The severity of Corona infection varies wildly across the population. Children have generally mild or asymptomatic infections, while adults have a wide range of responses. Everyone always assumed that cross-immunity was part of the answer to this conundrum. The problem is that – at least as far as antibodies go – it is shaping up to be a not very reassuring part of that answer. The innate and non-specific immune response of children looks more and more like a big part of the reason they are spared severe infection. Adults with immune systems tightly calibrated to the common human coronaviruses, meanwhile, often have more severe symptoms. They suffer from Original Antigenic Sin.
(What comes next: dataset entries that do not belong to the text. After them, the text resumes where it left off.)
-- ==== Sys2Proof/Machine/Engine.lean ====
section
/-!
DEFINITION. Edit execution (Chapter 8): the completion of an event, the outcomes of the engine's commands, the cue, the
start, and the acts of the schedule.
-/

namespace Sys2Proof.Machine

/-! ## Completion (R141, R145) -/

/-- The engine's exchange and pending seek on a link belong to an ended event (R130). -/
def Link.dropEngine (l : Link) : Link :=
  { l with
    exchange := l.exchange.map fun e => if e.requester = .engine then { e with live := false } else e
    seek := l.seek.map fun p => if p.requester = .engine then { p with live := false } else p }

/-- The engine's requests, exchange and pending seek on deck `n` belong to an ended event. -/
def DeckUnit.dropEngine (d : DeckUnit) : DeckUnit :=
  { d with
    link := d.link.dropEngine
    arbiter := { d.arbiter with engineQueue := d.arbiter.engineQueue.map fun r => { r with live := false } } }

/-- The fault an event completes with: the abort code, or the end fault; none for DONE. -/
def Engine.completionFault (e : Engine) : Option FaultCode :=
  if e.state = .aborting then e.abortCode else e.endFault

/-- The reached state a completion writes (R141, R145). -/
def Engine.reachedCode (e : Engine) : Nat :=
  if e.state = .aborting then (e.results.reached.getD .cueing).code else EngineState.ending.code

/-- The writes of a completion, in order: the result fields, the event number, the state. Bytes 30 to 63 are written
whole when no result write has been made before (R195). -/
def State.completionWrites (s : State) (slot : Fin 64) (number : Nat) : List (Nat × List Byte) :=
  let a := s.eventSlot slot
  let e := s.engine
  let fault := e.completionFault.getD .none
  let results :=
    if e.results.reached.isNone then [(a + 30, e.resultWhole e.reachedCode fault (halfOfField s.F))]
    else [(a + 30, e.resultHead e.reachedCode fault (halfOfField s.F)), (a + 44, e.resultTail)]
  results ++ [(a + 2, half number), (a, [byte (if e.completionFault.isNone then 3 else 4)])]

/-- The claims released and the running state dropped (R127, R141, R145). -/
def Engine.release (e : Engine) (next : EngineState) : Engine :=
  { e with
    state := next
    working := none
    takenSlot := none
    claims := []
    cue := .all none
    startPending := false
    schedule := none
    punches := ⟨none, none, none⟩
    triggers := []
    haltsAwaited := []
    haltOutcome := .all none
    abortCode := none
    endFault := none
    results := .none
    rollDue := false
    completionFailed := false
    retryDue := false }

/-- The event completed, every write made: cause, release, idle frames, IDLE with a take or HELD. -/
def State.finishEvent (s : State) : State :=
  let done := s.engine.completionFault.isNone
  let s := s.raise (if done then .editDone else .editFault)
  let s := s.onGenerator fun g => { g.rest with recordTally := false }
  let s := s.eachDeck fun n s => s.onDeck n DeckUnit.dropEngine
  let s := s.onEngine fun e => e.release (if done then .idle else .held)
  if done then s.take else s

/-- A completion made from its first write; after a failed write the engine stays as it is, and the completion is made
again at each frame boundary (R141, R145). -/
def State.completeEvent (s : State) : State :=
  match s.engine.takenSlot, s.engine.working with
  | some slot, some ev =>
    match s.writeAll (s.completionWrites slot ev.number) with
    | (true, s) => s.finishEvent
    | (false, s) => s.onEngine fun e => { e with completionFailed := true, retryDue := false }
  | _, _ => s

/-- The PUNCH-OUT, if one was queued, has ended (R141). -/
def PunchPlan.outEnded (p : PunchPlan) : Bool :=
  match p.out with
  | none => true
  | some x => x.status != .queued && x.status != .begun

/-- The event completes when its last HALT, and in ENDING its PUNCH-OUT, has ended (R141, R145). -/
def State.tryComplete (s : State) : State :=
  let e := s.engine
  if e.completionFailed || !e.haltsAwaited.isEmpty then s
  else if e.state = .aborting then s.completeEvent
  else if e.state = .ending ∧ e.punches.outEnded then s.completeEvent
  else s

/-! ## Outcomes of the engine's commands (R130) -/

/-- The end fault set, if none is held (R130). -/
def State.setEndFault (s : State) (code : FaultCode) : State :=
  s.onEngine fun e => { e with endFault := match e.endFault with | none => some code | some c => some c }
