-- ==== Sys2Proof/Certificates/Slice0/Obligations.lean ====
section
/-!
DEFINITION. The statements for the provers: what the commands do, by the numbered rules of the manual, and what no
command ever does. `s.ready` says that the reset line is not held and nothing is due before the command; where a
result ends in `.settleDecks`, the command lists and arbiters are brought up to date after it, which
`Obligations.SettlingLeavesTheRest` bounds.
-/

section Statements

open Sys2Proof Sys2Proof.Machine

/-! ## Steps, resets and the register window -/

/-- One step takes the command at the front of the queue and executes it with the queue's rest; an empty queue idles.
The queue is the model's own (log entry 5). -/
def Obligations.StepTakesTheFront : Prop :=
  (∀ (s : State) (c : Instr) (rest : List Instr), s.pending = c :: rest →
    step s = exec c { s with pending := rest }) ∧
  (∀ s : State, s.pending = [] → step s = .next s)

/-- R19, R35, R124, R147, R162 and R180: what each reset leaves in the timeline unit and the ports, and in the edit engine,
the transition generator, the mark unit, the GPI unit and the log writer. A restart needs the line not held. That
the receive shift is 0 is log entry 18. -/
def Obligations.ResetLeavesTimelinePortsAndUnits : Prop :=
  (∀ (s : State) (c : Instr), c = .powerOn ∨ c = .resetLine ∨ (c = .restart ∧ s.resetHeld = false) →
     ∃ t, exec c s = .next t ∧
       t.timeline =
         { F := 0, field := .first, refState := .acquiring, refMode := .external, standard := .s525
           timer := ⟨.nominal, .s525⟩, good := 0, prevPulse := none, miss := 0 } ∧
       (∀ n, (t.deck n).port = ⟨.r9600, .none, false, false, false, false⟩ ∧
         (t.deck n).tx = ⟨.off, none, none, []⟩ ∧ (t.deck n).rx = ⟨.disabled, none, 0⟩) ∧
       t.ep = ⟨⟨.r9600, .none, false, false, false, false⟩, ⟨.off, none, none, []⟩⟩) ∧
  (∀ (s : State) (c : Instr), c = .powerOn ∨ c = .resetLine ∨ (c = .restart ∧ s.resetHeld = false) →
     ∃ t, exec c s = .next t ∧
       t.engine =
         { state := .idle, nextEvent := 0, working := none, takenSlot := none, takeInProgress := false
           lookAgain := false, deferred := false, claims := [], cue := .all none, startPending := false
           schedule := none, punches := ⟨none, none, none⟩, triggers := [], haltsAwaited := []
           haltOutcome := .all none, abortCode := none, endFault := none
           results := ⟨none, none, none, none, false, none⟩, rollDue := false, completionFailed := false
           retryDue := false } ∧
       t.generator =
         { state := .rest, event := none, content := ⟨0, 0, .idle, 0, 0⟩, sequence := 0, inProgress := false
           recordTally := false } ∧
       (∀ n, t.programTally n = false ∧ (t.deck n).settings.input = n.num) ∧ t.suite.blackInput = 15 ∧
       t.marks.entries.length = 16 ∧ (∀ m ∈ t.marks.entries, m.enabled = false ∧ m.matching = false) ∧
       (∀ n, t.marks.previous.get n = none) ∧
       (∀ l, t.gpi.inputs.get l = ⟨.rising, .none⟩ ∧ t.gpi.outputs.get l = .off ∧ t.gpi.pulses.get l = none ∧
         t.outputActive l = false) ∧
       t.gpi.armed = true ∧ t.gpi.captureDeck = none ∧
       t.log =
         { base := 0, count := 0, threshold := 0, logEdits := false, writeIndex := 0, sequence := 0, consumed := 0
           armed := true })

/-- R56, R75, R92 and R109: what each reset leaves in every deck's link, command list, arbiter, tracker and chase
controller, with their settings. The role is not among them (log entry 3). -/
def Obligations.ResetLeavesDecks : Prop :=
  ∀ (s : State) (c : Instr), c = .powerOn ∨ c = .resetLine ∨ (c = .restart ∧ s.resetHeld = false) →
    ∃ t, exec c s = .next t ∧ ∀ n,
      (t.deck n).link =
        { state := .absent, exchange := none, nextTag := 0, failures := 0, assembly := [], judged := none, seek := none
          seekTimer := none, pollTimer := none, pollPending := false, lastState := none, downDue := false } ∧
      (t.deck n).list =
        { nextSlot := 0, queue := [], scanning := false, rescan := false, deferred := false, examine := false } ∧
      (t.deck n).arbiter = { engineQueue := [], trim := none, positionRequest := false } ∧
      t.punchWindow n = false ∧ t.iface.configured = false ∧
      (t.deck n).tracker =
        { quality := .none, latest := none, base := none, history := [], v := 0, candidate := none, lastWord := none
          flywheelCount := 0, kind := none, userBits := 0, colour := false, limitDue := false } ∧
      (t.deck n).chase =
        { state := .off, starter := none, master := none, offset := none, origin := none, startField := none
          lastSpeed := none, seek := none, lockCount := 0, lastCounted := none, unlockRun := 0, lastError := none
          lockDue := false } ∧
      (t.deck n).settings =
        { role := (t.deck n).settings.role, input := n.num, editDelay := (t.deck n).settings.editDelay
          replyTimeout := 3, holdTimeout := 300, retryLimit := 2, lossLimit := 4, seekLimit := 1800
          pollInterval := 10, flywheelLimit := 5, gain := 160, lockWindow := 1, vmax := 150, unlockWindow := 3
          lockCount := 4, windThreshold := 300, seekLead := 150 }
Over 4.2 billion people across the earth have received at least one dose of vaccine against SARS-2. The majority of these vaccines have elicited antibodies only against an early form of the spike protein that is no longer in circulation.
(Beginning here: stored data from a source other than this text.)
/-! ## Reception -/

theorem Receiver.arrive_of_idle {r : Receiver} (h : r.state ≠ .receiving) (p : Parity) (x : Byte) (b stop : Bool) :
    r.arrive p x b stop = r := by simp [Receiver.arrive, h]

theorem parityMark_eq (p : Parity) (x : Byte) (b : Bool) :
    parityMark p x b =
      decide ((p = .odd ∧ onesCount x b % 2 = 0) ∨ (p = .even ∧ onesCount x b % 2 = 1)) := by
  cases p <;> simp [parityMark, Bool.beq_eq_decide_eq]

theorem Receiver.arrive_of_empty {r : Receiver} (h : r.state = .receiving) (hh : r.holding = none) (p : Parity)
    (x : Byte) (b stop : Bool) :
    r.arrive p x b stop =
      { state := if stop = true then .ready else .settling
        holding := some { data := x, parity := parityMark p x b, framing := !stop, overrun := false }
        shift := x } := by
  simp [Receiver.arrive, h, receiveShift_eq, Receiver.deliver, hh]

theorem Receiver.arrive_of_held {r : Receiver} (h : r.state = .receiving) {y : RxByte} (hh : r.holding = some y)
    (p : Parity) (x : Byte) (b stop : Bool) :
    r.arrive p x b stop =
      { state := if stop = true then .ready else .settling, holding := some { y with overrun := true }, shift := x } := by
  simp [Receiver.arrive, h, receiveShift_eq, Receiver.deliver, hh]

theorem State.onTx_self {f : Transmitter → Transmitter} (h : f (s.deck n).tx = (s.deck n).tx) : s.onTx n f = s :=
  State.onDeck_self (by rw [h])

theorem State.onRx_congr {f g : Receiver → Receiver} (h : f (s.deck n).rx = g (s.deck n).rx) :
    s.onRx n f = s.onRx n g :=
  State.onDeck_congr (by rw [h])

/-- Settles O25. -/
theorem portsMoveBytesAndCharacters : Obligations.PortsMoveBytesAndCharacters := by
  refine ⟨fun p t => ⟨fun h => by simp [PortSettings.line, h], fun b h => ?_⟩, fun s n hs => ?_, fun s hs => ?_,
    fun s n hs => ?_, fun s n x p stop hs => ?_⟩
  · simp only [PortSettings.line, h, PortSettings.character_eq, Parity.bit_eq]
    rfl
  · have hexec : exec (.txBytePlace (.deck n)) s = .next (s.onTx n Transmitter.placeNext) :=
      command_of_ready hs fun s => s.placeByte (.deck n)
    rw [hexec]
    exact ⟨fun h => by rw [State.onTx_self (Transmitter.placeNext_of_none h)],
      fun b rest h₁ h₂ h₃ => congrArg _ (State.onDeck_congr (by rw [Transmitter.placeNext_of_some h₁ h₂ h₃]))⟩
  · have hexec : exec (.txBytePlace .ep) s = .next { s with ep := { s.ep with tx := s.ep.tx.placeNext } } :=
      command_of_ready hs fun s => s.placeByte .ep
    rw [hexec]
    exact ⟨fun h => by rw [Transmitter.placeNext_of_none h],
      fun b rest h₁ h₂ h₃ => by rw [Transmitter.placeNext_of_some h₁ h₂ h₃]⟩
  · refine ⟨(command_of_ready hs fun s => s.onRx n Receiver.settled).trans ?_,
      (command_of_ready hs fun s => s.onRx n Receiver.fall).trans ?_,
      (command_of_ready hs fun s => s.onRx n Receiver.falseStart).trans ?_⟩
    · rw [State.onRx_congr (g := fun r => { r with state := if r.state = .settling then .ready else r.state })]
      unfold Receiver.settled; split <;> rfl
    · rw [State.onRx_congr (g := fun r => { r with state := if r.state = .ready then .receiving else r.state })]
      unfold Receiver.fall; split <;> rfl
    · rw [State.onRx_congr (g := fun r => { r with state := if r.state = .receiving then .ready else r.state })]
      unfold Receiver.falseStart; split <;> rfl
  · have hexec : exec (.byteArrival n x p stop) s =
        .next (s.onDeck n fun d => { d with rx := d.rx.arrive d.port.parity x p stop }) :=
      command_of_ready hs fun s => s.onDeck n fun d => { d with rx := d.rx.arrive d.port.parity x p stop }
    rw [hexec]
    refine ⟨fun h => ?_, fun h => ⟨fun hh => ?_, fun b hh => ?_⟩⟩
    · rw [State.onDeck_self]
      rw [Receiver.arrive_of_idle h]
    · refine congrArg _ (State.onDeck_congr ?_)
      rw [Receiver.arrive_of_empty h hh, parityMark_eq]
    · refine congrArg _ (State.onDeck_congr ?_)
      rw [Receiver.arrive_of_held h hh]

/-! ## The assembler -/

theorem exec_byteTake (hs : s.ready) (hj : (s.deck n).link.judged = none) :
    exec (.byteTake n) s = .next (s.takeByte n) := by
  have hdue : (Act.frame n).due s = false := by simp [Act.due, hj]
  refine (command_of_ready hs fun s => (s.actIfDue (.frame n)).takeByte n).trans ?_
  rw [State.actIfDue, if_neg (by simp [hdue])]

theorem RxByte.disqualified_iff (b : RxByte) (trust : Bool) :
    b.disqualified trust = true ↔ b.framing = true ∨ b.overrun = true ∨ (b.parity = true ∧ trust = true) := by
  simp [RxByte.disqualified, or_assoc]

theorem Link.into_iff (l : Link) (b : Byte) : l.into b = true ↔ l.assembly ≠ [] ∨ b = 0xC9 := by
  simp [Link.into, linkStart]

theorem takeByte_of_disqualified {b : RxByte} (hb : (s.deck n).rx.holding = some b)
    (hd : b.disqualified (s.deck n).port.parityTrust = true) :
    s.takeByte n =
      (s.onRx n fun r => { r with holding := none }).onLink n fun l => { l with assembly := [] } := by
  simp only [State.takeByte, hb, hd, if_true]

theorem takeByte_of_hunting {b : RxByte} (hb : (s.deck n).rx.holding = some b)
    (hd : b.disqualified (s.deck n).port.parityTrust = false) (hi : (s.deck n).link.into b.data = false) :
    s.takeByte n = s.onRx n fun r => { r with holding := none } := by
  simp only [State.takeByte, hb, hd, hi, Bool.false_eq_true, if_false]

theorem takeByte_of_into {b : RxByte} (hb : (s.deck n).rx.holding = some b)
    (hd : b.disqualified (s.deck n).port.parityTrust = false) (hi : (s.deck n).link.into b.data = true) :
    s.takeByte n =
      (if b.parity = true then (s.onRx n fun r => { r with holding := none }).offerDeck n 1 .linkParity 0
        else s.onRx n fun r => { r with holding := none }).onLink n
          fun l => l.assemble s.standard (l.assembly ++ [b.data]) s.F := by
  simp only [State.takeByte, hb, hd, hi, Bool.false_eq_true, if_false, if_true]
  split <;> rfl

theorem State.onLink_congr {f g : Link → Link} (h : f (s.deck n).link = g (s.deck n).link) :
    s.onLink n f = s.onLink n g :=
  State.onDeck_congr (by rw [h])

/-- Settles O27. -/
theorem byteTakeAssemblesFrames : Obligations.ByteTakeAssemblesFrames := by
  intro s n a hs hj ha
  rw [exec_byteTake hs hj]
  refine ⟨fun hh => ?_, fun b hb => ⟨fun hd => ?_, fun hf ho hp hn hx => ?_, fun hf ho hp hi u hu => ?_⟩⟩
  · simp only [State.takeByte, hh]
  · rw [takeByte_of_disqualified hb ((RxByte.disqualified_iff _ _).mpr hd)]
  · have hd : b.disqualified (s.deck n).port.parityTrust = false := by
      rcases hp with hp | hp <;> simp [RxByte.disqualified, hf, ho, hp]
    rw [takeByte_of_hunting hb hd (Bool.eq_false_iff.mpr fun h => ((Link.into_iff _ _).mp h).elim (fun h => h (ha.trans hn)) hx)]
  · have hd : b.disqualified (s.deck n).port.parityTrust = false := by
      rcases hp with hp | hp <;> simp [RxByte.disqualified, hf, ho, hp]
    have hua : (u.deck n).link.assembly = a := by
      rw [hu, ← ha]
      split <;> simp [State.offerDeck]
    rw [takeByte_of_into hb hd ((Link.into_iff _ _).mpr (by rwa [ha])), ← hu]
    refine ⟨fun h₁ h₂ => ?_, fun h₁ => ?_, fun h₁ h₂ => ?_⟩
    · refine congrArg _ (State.onLink_congr ?_)
      simp only [hua, Link.assemble, h₁, h₂, Bool.false_eq_true, if_false]
    · refine congrArg _ (State.onLink_congr ?_)
      simp only [hua, Link.assemble, h₁, if_true]
    · refine congrArg _ (State.onLink_congr ?_)
      simp only [hua, Link.assemble, h₁, h₂, Bool.false_eq_true, if_false, if_true]

/-! ## Frames judged -/

theorem byteAt_append_of_le {l r : List Byte} {i k : Nat} (hk : 0 < k) (h : k ≤ byteAt l i) :
    byteAt (l ++ r) i = byteAt l i := by
  have hi : i < l.length := by
    by_contra hi
    rw [byteAt, List.getD_eq_default _ _ (by omega)] at h
    simp at h
    omega
  rw [byteAt, byteAt, List.getD_append _ _ _ _ hi]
This would seem to be one reason why many western countries with high vaccination rates appear to have locked themselves into an indefinite phase of heightened SARS-2 transmission. In the United Kingdom, 96% of adults have antibodies to the spike protein – most of these first acquired by vaccination. Shortly after they concluded their vaccination campaign, cases skyrocketed, and they have remained high ever since.
Original Antigenic Sin is a real phenomenon. It seems not only to permanently influence the immune response to the spike protein itself, but also to inhibit the development of antibodies to other SARS-2 proteins. A worst case scenario, would be a future spike mutation that entirely escapes the anti-spike antibodies elicited by our vaccines. In this case, it seems possible that many vaccinated people will be stuck with permanently suboptimal immune responses. If Omicron is indeed circulating primarily among the vaccinated, as some data suggests, this would seem to be one possibly reason why. These concerns are particularly acute in the case of children, who may well be exposed to the risk of very serious illness in the future, if vaccination permanently misdirects their immune system.
“Misdirection” is the word we are looking for here. This allows us to go beyond the idea of “original antigenic sin”, to expand the idea to “subsequent antigenic sin”.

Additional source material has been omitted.